How does CER’s evidence bar differ from SOC 2 or ISO 27001 audit trails?
Traditional compliance frameworks log discrete access events: who touched what resource, when, and with what credential. CER demands the reasoning chain behind the action: retrieved context, intermediate tool outputs, chain-of-thought traces, and permission-state snapshots. An ISO 27001 trail can confirm an agent accessed a database. CER’s bar requires showing why the agent decided to act, what context informed that decision, and whether the operating envelope permitted it.
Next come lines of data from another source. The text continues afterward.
-- ==== Sys2Proof/Machine/State.lean ====
section
/-! DEFINITION. The state of the machine: the register file, the bus with its devices and memory, the model arguments
and what the last cycle told upstream. Plain data. -/

namespace Sys2Proof.Machine

/-- A half-open range of bus addresses `[start, stop)` (20_memory.md R65). -/
structure Range where
  start : Nat
  stop : Nat
  deriving DecidableEq, Repr

/-- What a device is: a plain byte array, or a device of which only the interface is known (R6, R74). -/
inductive DeviceKind where
  /-- A byte array: `read` gives the stored byte and has no side effect, `clock()` gives None
  (95_test_vectors.md, conventions; log 5). -/
  | memory
  /-- Any other device: its entry points are uninterpreted functions (log 7). -/
  | external (model : Nat)
  deriving DecidableEq, Repr

/-- An entry of the device table: one device instance and its ordered ranges (R65). `state` is the device's own. -/
structure Device where
  kind : DeviceKind
  ranges : List Range
  state : Nat
  deriving DecidableEq, Repr

/-- The contents of the plain-memory devices, keyed by flat address, in canonical form (log 5). -/
abbrev Memory := List Host.Cell

/-- The bus side: the device table in order, and the bytes its plain-memory devices hold (R65, R66). -/
structure Bus where
  devices : List Device
  mem : Memory
  deriving DecidableEq, Repr

/-- The whole machine between two cycles. -/
structure State where
  /-- The 18 backing registers (10_state.md R25). -/
  regs : Regs
  /-- The devices and their contents (20_memory.md R65). -/
  bus : Bus
  /-- The model arguments that no step changes (00_scope.md R9). -/
  params : Params
  /-- What the last cycle told upstream (60_exceptions.md R201, R204; log 11). -/
  report : Report
  /-- The state of an upstream other than the default (log 10). -/
  upstreamState : Nat
  deriving DecidableEq, Repr

/-- Why a step has no next state. -/
inductive Fault where
  /-- The operand loop took `operandFuel` items without an end: stuck, undecided (70_reset_and_hazards.md R228).
  Raised by `step` alone. Safe: the hardware hangs, or goes on where the model says nothing. -/
  | stuck
  deriving DecidableEq, Repr

/-- Why a step has no meaning. -/
inductive Refusal where
  /-- An instruction without a meaning yet, by its mnemonic. Raised by no arm of `exec`. Safe. -/
  | notModelled (mnemonic : String)
  deriving DecidableEq, Repr

/-- The register file after reset: every register zero, the default of `RESET` (10_state.md R50, D9). -/
def Regs.zero : Regs :=
  { a := 0, b := 0, c := 0, d := 0, sp := 0, bp := 0, si := 0, di := 0, rp := 0, rop := 0, codeOfs := 0, dataOfs := 0,
    extraOfs := 0, stackOfs := 0, idtp := 0, idtl := 0, pc := 0, flags := 0 }

/-- The default model arguments (00_scope.md R9), decisions D1, D4 and D6 as the spec takes them. -/
def defaultParams : Params :=
  { opc := .default, denied := [], testModeGatesFlags := false, upstream := .quiet, segShift := 16,
    trapSave := .pcAndOffset, regOrder := .listing }

/-- The machine before its first cycle, from the arguments `RESET`, `DEVTAB` with its contents, and the others, which
`State.construct` checks first: reset is construction (70_reset_and_hazards.md R220, R221). -/
def State.initial (regs : Regs) (bus : Bus) (params : Params) : State :=
  { regs, bus, params, report := { raised := none, clock := [] }, upstreamState := 0 }

/-- The machine right after reset, every argument at its default (R9, R50, R220). -/
def State.reset : State := State.initial .zero { devices := [], mem := [] } defaultParams

end Sys2Proof.Machine
end

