-- ==== Sys2Proof/Safety.lean ====
section
/-! DEFINITION. The terms in which statements speak of the machine: the invariant of a well-formed machine, what an
instruction may touch, fetching several bytes, and runs that raise nothing. -/

namespace Sys2Proof.Machine

/-- The state is well formed: the memory is canonical (log 5), the device table meets 20_memory.md R66 and decision
D24, the opcode map meets 30_encoding.md R96 and R97, and the code offset is shifted by 16 (decision D1). -/
abbrev State.inv (s : State) : Prop :=
  s.bus.mem.wf ∧ tableWf s.bus.shape ∧ s.params.wf = true

/-- Upstream is the default, which does nothing (60_exceptions.md R201). -/
abbrev State.quiet (s : State) : Prop := s.params.upstream = .quiet

/-- The last cycle raised nothing. -/
abbrev State.clean (s : State) : Prop := s.report.raised = none

/-- A safe run: `n` cycles from a state, every one with a next state that raised nothing. -/
def safeRun : Nat → State → Prop
  | 0, _ => True
  | n + 1, s => ∃ t, step s = .next t ∧ t.clean ∧ safeRun n t

/-- `n` calls of `Fetch8` in a row: the bytes and the state after. -/
def fetchMany : Nat → State → List Byte × State
  | 0, s => ([], s)
  | n + 1, s =>
    let f := fetch8 s
    let r := fetchMany n f.2
    (f.1 :: r.1, r.2)

/-- The accesses of each instruction to its operands, each checked where the operand is a register (42_mov.md R166,
43_arith.md R178, R183): a multiply does not read its high destination. -/
def operandAccesses (i : Instr) : List (Operand × AccessKind) :=
  match i with
  | .mov s d | .movsx s d => [(s, .read), (d, .write)]
  | .add s d | .adc s d | .sub s d | .sbb s d => [(s, .read), (d, .read), (d, .write)]
  | .mul s l h | .imul s l h => [(s, .read), (l, .read), (l, .write), (h, .write)]
  | .div s l h | .idiv s l h => [(s, .read), (l, .read), (h, .read), (l, .write), (h, .write)]

/-- Whether a span holds bit `n` of its register (10_state.md R28). -/
def coversBit : Span → Nat → Bool
  | .dword, n => decide (n < 32)
  | .word, n => decide (n < 16)
  | .lowByte, n => decide (n < 8)
  | .highByte, n => decide (8 ≤ n) && decide (n < 16)

/-- Whether an operand names a view that holds bit `n` of register `r`. -/
def operandTouches (p : Params) (o : Operand) (r : Backing) (n : Nat) : Bool :=
  match o with
  | .reg id =>
    match viewAt p.regOrder id with
    | some w => decide (w.reg = r) && coversBit w.span n
    | none => false
  | _ => false

/-- Whether the instruction performs the flag merge: the eight arithmetic ones (R41). -/
def mergesFlags (i : Instr) : Bool :=
  match i with
  | .mov _ _ | .movsx _ _ => false
  | .add _ _ | .adc _ _ | .sub _ _ | .sbb _ _ => true
  | .mul _ _ _ | .imul _ _ _ | .div _ _ _ | .idiv _ _ _ => true

/-- Whether an instruction may change bit `n` of register `r` when it does not raise: the bits of its destination
views, and `FLAGS[3:0]` for the arithmetic instructions. -/
def touches (p : Params) (i : Instr) (r : Backing) (n : Nat) : Bool :=
  i.destinations.any (fun o => operandTouches p o r n) || (mergesFlags i && decide (r = .flags) && decide (n < 4))

/-- Two states agree on everything but the named register bits; memory, devices and arguments included. -/
def sameExcept (touched : Backing → Nat → Bool) (s t : State) : Prop :=
  t.bus = s.bus ∧ t.params = s.params ∧ t.report = s.report ∧ t.upstreamState = s.upstreamState ∧
    ∀ r n, touched r n = false → (t.regs.get r).getLsbD n = (s.regs.get r).getLsbD n

/-- The signed number of a tagged value (00_scope.md R12). -/
def signedOf : RegVal → Int
  | .byte v => signedVal v
  | .word v => signedVal v
  | .dword v => signedVal v

/-- The state with another `ROP`. -/
def State.withRop (s : State) (x : Byte) : State := { s with regs := { s.regs with rop := x } }

/-- The capability policy refuses every write, at level `l`, to every view of register `r`. -/
def writeProtected (p : Params) (l : BitVec 2) (r : Backing) : Prop :=
  ∀ id w, viewAt p.regOrder id = some w → w.reg = r → p.denied.contains { level := l, id, kind := .write } = true

/-- The table of valid register ids as 10_state.md R34 lists it: 38 rows (log 17). -/
def idTable : List (Byte × View) :=
  [(0x00, ⟨.a, .dword⟩), (0x01, ⟨.a, .word⟩), (0x02, ⟨.a, .lowByte⟩), (0x03, ⟨.a, .highByte⟩),
  (0x04, ⟨.b, .dword⟩), (0x05, ⟨.b, .word⟩), (0x06, ⟨.b, .lowByte⟩), (0x07, ⟨.b, .highByte⟩),
  (0x08, ⟨.c, .dword⟩), (0x09, ⟨.c, .word⟩), (0x0a, ⟨.c, .lowByte⟩), (0x0b, ⟨.c, .highByte⟩),
  (0x0c, ⟨.d, .dword⟩), (0x0d, ⟨.d, .word⟩), (0x0e, ⟨.d, .lowByte⟩), (0x0f, ⟨.d, .highByte⟩),
  (0x10, ⟨.sp, .word⟩), (0x11, ⟨.sp, .dword⟩), (0x12, ⟨.bp, .word⟩), (0x13, ⟨.bp, .dword⟩), (0x14, ⟨.si, .word⟩),
  (0x15, ⟨.si, .dword⟩), (0x16, ⟨.di, .word⟩), (0x17, ⟨.di, .dword⟩), (0x18, ⟨.rp, .word⟩), (0x19, ⟨.rp, .dword⟩),
  (0x20, ⟨.codeOfs, .word⟩), (0x21, ⟨.dataOfs, .word⟩), (0x22, ⟨.extraOfs, .word⟩), (0x23, ⟨.stackOfs, .word⟩),
  (0x28, ⟨.idtp, .word⟩), (0x29, ⟨.idtp, .dword⟩), (0x2a, ⟨.idtl, .word⟩), (0x2b, ⟨.idtl, .dword⟩),
  (0x2c, ⟨.pc, .word⟩), (0x2d, ⟨.pc, .dword⟩), (0x2e, ⟨.flags, .word⟩), (0x2f, ⟨.flags, .dword⟩)]

end Sys2Proof.Machine
end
What breaks in multi-agent systems where one agent’s output feeds another?
CER addresses individual agent deployments. In multi-agent architectures, attribution breaks when Agent A passes corrupted or out-of-scope context to Agent B, who then causes a loss. Agent B’s control boundary may be intact while the harmful input originated upstream. MCP and A2A protocol boundaries operate at a different layer than CER’s control boundary, so orchestrated agent fleets require extending the evidence-reconstruction leg to cover inter-agent context handoffs specifically.
How soon could CER-style logging become a legal requirement rather than an insurance suggestion?
Gartner projects fragmented AI regulation covering half the world’s economies by 2027, driving USD 5 billion in compliance costs. With the EU AI Act’s Articles 53 and 55 activating August 2026 and requiring documentation and risk management from GPAI providers, the logging infrastructure CER describes is on track to shift from an insurance prerequisite to a regulatory minimum within 12 to 18 months across multiple jurisdictions.